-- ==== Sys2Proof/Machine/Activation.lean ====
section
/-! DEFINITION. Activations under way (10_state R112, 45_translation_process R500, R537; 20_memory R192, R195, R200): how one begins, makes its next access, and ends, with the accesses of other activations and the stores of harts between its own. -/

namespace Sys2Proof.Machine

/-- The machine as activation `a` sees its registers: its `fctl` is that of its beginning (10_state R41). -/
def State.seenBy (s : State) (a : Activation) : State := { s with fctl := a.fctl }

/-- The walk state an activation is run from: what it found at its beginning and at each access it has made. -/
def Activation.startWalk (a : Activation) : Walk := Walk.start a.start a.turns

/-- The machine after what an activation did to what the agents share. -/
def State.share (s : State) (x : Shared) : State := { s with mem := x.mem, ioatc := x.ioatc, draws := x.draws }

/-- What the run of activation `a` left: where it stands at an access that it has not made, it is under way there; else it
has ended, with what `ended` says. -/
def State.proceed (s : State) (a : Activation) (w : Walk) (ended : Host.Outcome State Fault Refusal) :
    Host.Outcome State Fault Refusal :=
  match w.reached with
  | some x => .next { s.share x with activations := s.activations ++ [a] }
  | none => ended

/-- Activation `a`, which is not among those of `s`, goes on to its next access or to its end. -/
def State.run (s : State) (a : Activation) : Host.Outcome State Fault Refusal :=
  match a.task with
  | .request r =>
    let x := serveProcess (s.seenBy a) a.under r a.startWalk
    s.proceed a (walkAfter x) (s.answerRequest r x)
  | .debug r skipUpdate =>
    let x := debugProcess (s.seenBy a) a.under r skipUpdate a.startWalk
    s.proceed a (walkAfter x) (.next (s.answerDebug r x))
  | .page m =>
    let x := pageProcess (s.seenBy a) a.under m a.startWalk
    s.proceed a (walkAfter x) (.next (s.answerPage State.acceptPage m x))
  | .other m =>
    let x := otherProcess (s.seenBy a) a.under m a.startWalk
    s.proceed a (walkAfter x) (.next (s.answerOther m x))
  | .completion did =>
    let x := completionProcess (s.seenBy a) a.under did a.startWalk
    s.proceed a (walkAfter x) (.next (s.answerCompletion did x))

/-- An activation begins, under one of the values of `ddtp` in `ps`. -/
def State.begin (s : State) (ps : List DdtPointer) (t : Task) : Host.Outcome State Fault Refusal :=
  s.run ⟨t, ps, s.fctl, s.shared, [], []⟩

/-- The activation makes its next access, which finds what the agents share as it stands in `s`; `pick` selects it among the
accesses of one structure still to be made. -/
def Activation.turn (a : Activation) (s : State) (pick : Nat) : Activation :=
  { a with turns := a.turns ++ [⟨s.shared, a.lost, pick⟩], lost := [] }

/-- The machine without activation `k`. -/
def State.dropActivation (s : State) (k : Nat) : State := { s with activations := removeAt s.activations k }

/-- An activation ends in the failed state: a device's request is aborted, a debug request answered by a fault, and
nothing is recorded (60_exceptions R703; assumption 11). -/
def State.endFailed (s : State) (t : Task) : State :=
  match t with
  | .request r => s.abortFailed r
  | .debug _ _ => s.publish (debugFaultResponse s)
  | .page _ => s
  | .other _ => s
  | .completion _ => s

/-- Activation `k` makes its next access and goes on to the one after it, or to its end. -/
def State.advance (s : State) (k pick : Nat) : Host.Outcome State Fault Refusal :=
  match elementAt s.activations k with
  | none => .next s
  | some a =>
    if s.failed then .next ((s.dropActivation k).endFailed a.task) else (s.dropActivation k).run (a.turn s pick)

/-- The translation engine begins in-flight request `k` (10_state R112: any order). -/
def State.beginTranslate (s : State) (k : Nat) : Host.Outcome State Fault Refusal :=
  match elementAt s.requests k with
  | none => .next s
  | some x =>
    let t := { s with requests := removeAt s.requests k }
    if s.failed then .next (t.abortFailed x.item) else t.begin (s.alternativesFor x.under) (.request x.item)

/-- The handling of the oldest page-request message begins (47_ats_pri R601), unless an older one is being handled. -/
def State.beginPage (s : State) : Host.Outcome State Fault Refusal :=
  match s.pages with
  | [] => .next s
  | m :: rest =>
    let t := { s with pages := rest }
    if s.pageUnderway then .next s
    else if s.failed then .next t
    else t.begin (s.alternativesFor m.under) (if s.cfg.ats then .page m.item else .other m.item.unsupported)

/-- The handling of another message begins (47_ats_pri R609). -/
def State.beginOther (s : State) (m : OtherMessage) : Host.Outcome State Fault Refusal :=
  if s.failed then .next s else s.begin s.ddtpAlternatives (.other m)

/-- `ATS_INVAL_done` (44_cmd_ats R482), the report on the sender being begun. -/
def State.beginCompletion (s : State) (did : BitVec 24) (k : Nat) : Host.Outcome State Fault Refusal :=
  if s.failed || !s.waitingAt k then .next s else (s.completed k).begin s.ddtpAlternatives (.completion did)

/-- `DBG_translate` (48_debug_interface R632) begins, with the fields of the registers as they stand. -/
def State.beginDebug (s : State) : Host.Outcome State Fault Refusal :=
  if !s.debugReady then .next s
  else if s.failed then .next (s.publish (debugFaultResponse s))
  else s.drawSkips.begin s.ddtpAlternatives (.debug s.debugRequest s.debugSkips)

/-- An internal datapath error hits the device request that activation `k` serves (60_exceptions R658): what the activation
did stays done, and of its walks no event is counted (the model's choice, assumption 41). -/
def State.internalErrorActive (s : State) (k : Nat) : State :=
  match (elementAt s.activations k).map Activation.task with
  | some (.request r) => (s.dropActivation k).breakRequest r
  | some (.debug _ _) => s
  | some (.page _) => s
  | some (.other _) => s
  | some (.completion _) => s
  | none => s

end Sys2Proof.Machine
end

--

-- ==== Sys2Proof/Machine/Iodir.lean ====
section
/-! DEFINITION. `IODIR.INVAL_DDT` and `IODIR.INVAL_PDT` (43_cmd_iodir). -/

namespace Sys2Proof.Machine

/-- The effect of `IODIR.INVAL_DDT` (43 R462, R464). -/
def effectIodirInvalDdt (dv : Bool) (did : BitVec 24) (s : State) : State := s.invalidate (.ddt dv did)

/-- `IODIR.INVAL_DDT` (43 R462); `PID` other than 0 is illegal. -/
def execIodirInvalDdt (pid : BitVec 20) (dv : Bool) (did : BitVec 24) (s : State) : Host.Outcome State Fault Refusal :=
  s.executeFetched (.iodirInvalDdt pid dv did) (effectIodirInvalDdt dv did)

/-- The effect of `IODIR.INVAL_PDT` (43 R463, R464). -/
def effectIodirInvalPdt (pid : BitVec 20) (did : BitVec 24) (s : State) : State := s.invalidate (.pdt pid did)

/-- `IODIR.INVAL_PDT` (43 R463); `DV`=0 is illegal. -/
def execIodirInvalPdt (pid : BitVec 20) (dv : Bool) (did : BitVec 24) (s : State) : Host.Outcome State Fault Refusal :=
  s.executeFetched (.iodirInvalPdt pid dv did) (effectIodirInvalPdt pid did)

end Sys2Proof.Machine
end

> DESCRIPTION OF THE TASK:
Search the data above for the word "seenBy". Copy each line it is in.

> RESULT FOR THIS TASK:
def State.seenBy (s : State) (a : Activation) : State := { s with fctl := a.fctl }
    let x := serveProcess (s.seenBy a) a.under r a.startWalk
    let x := debugProcess (s.seenBy a) a.under r skipUpdate a.startWalk
    let x := pageProcess (s.seenBy a) a.under m a.startWalk
    let x := otherProcess (s.seenBy a) a.under m a.startWalk
    let x := completionProcess (s.seenBy a) a.under did a.startWalk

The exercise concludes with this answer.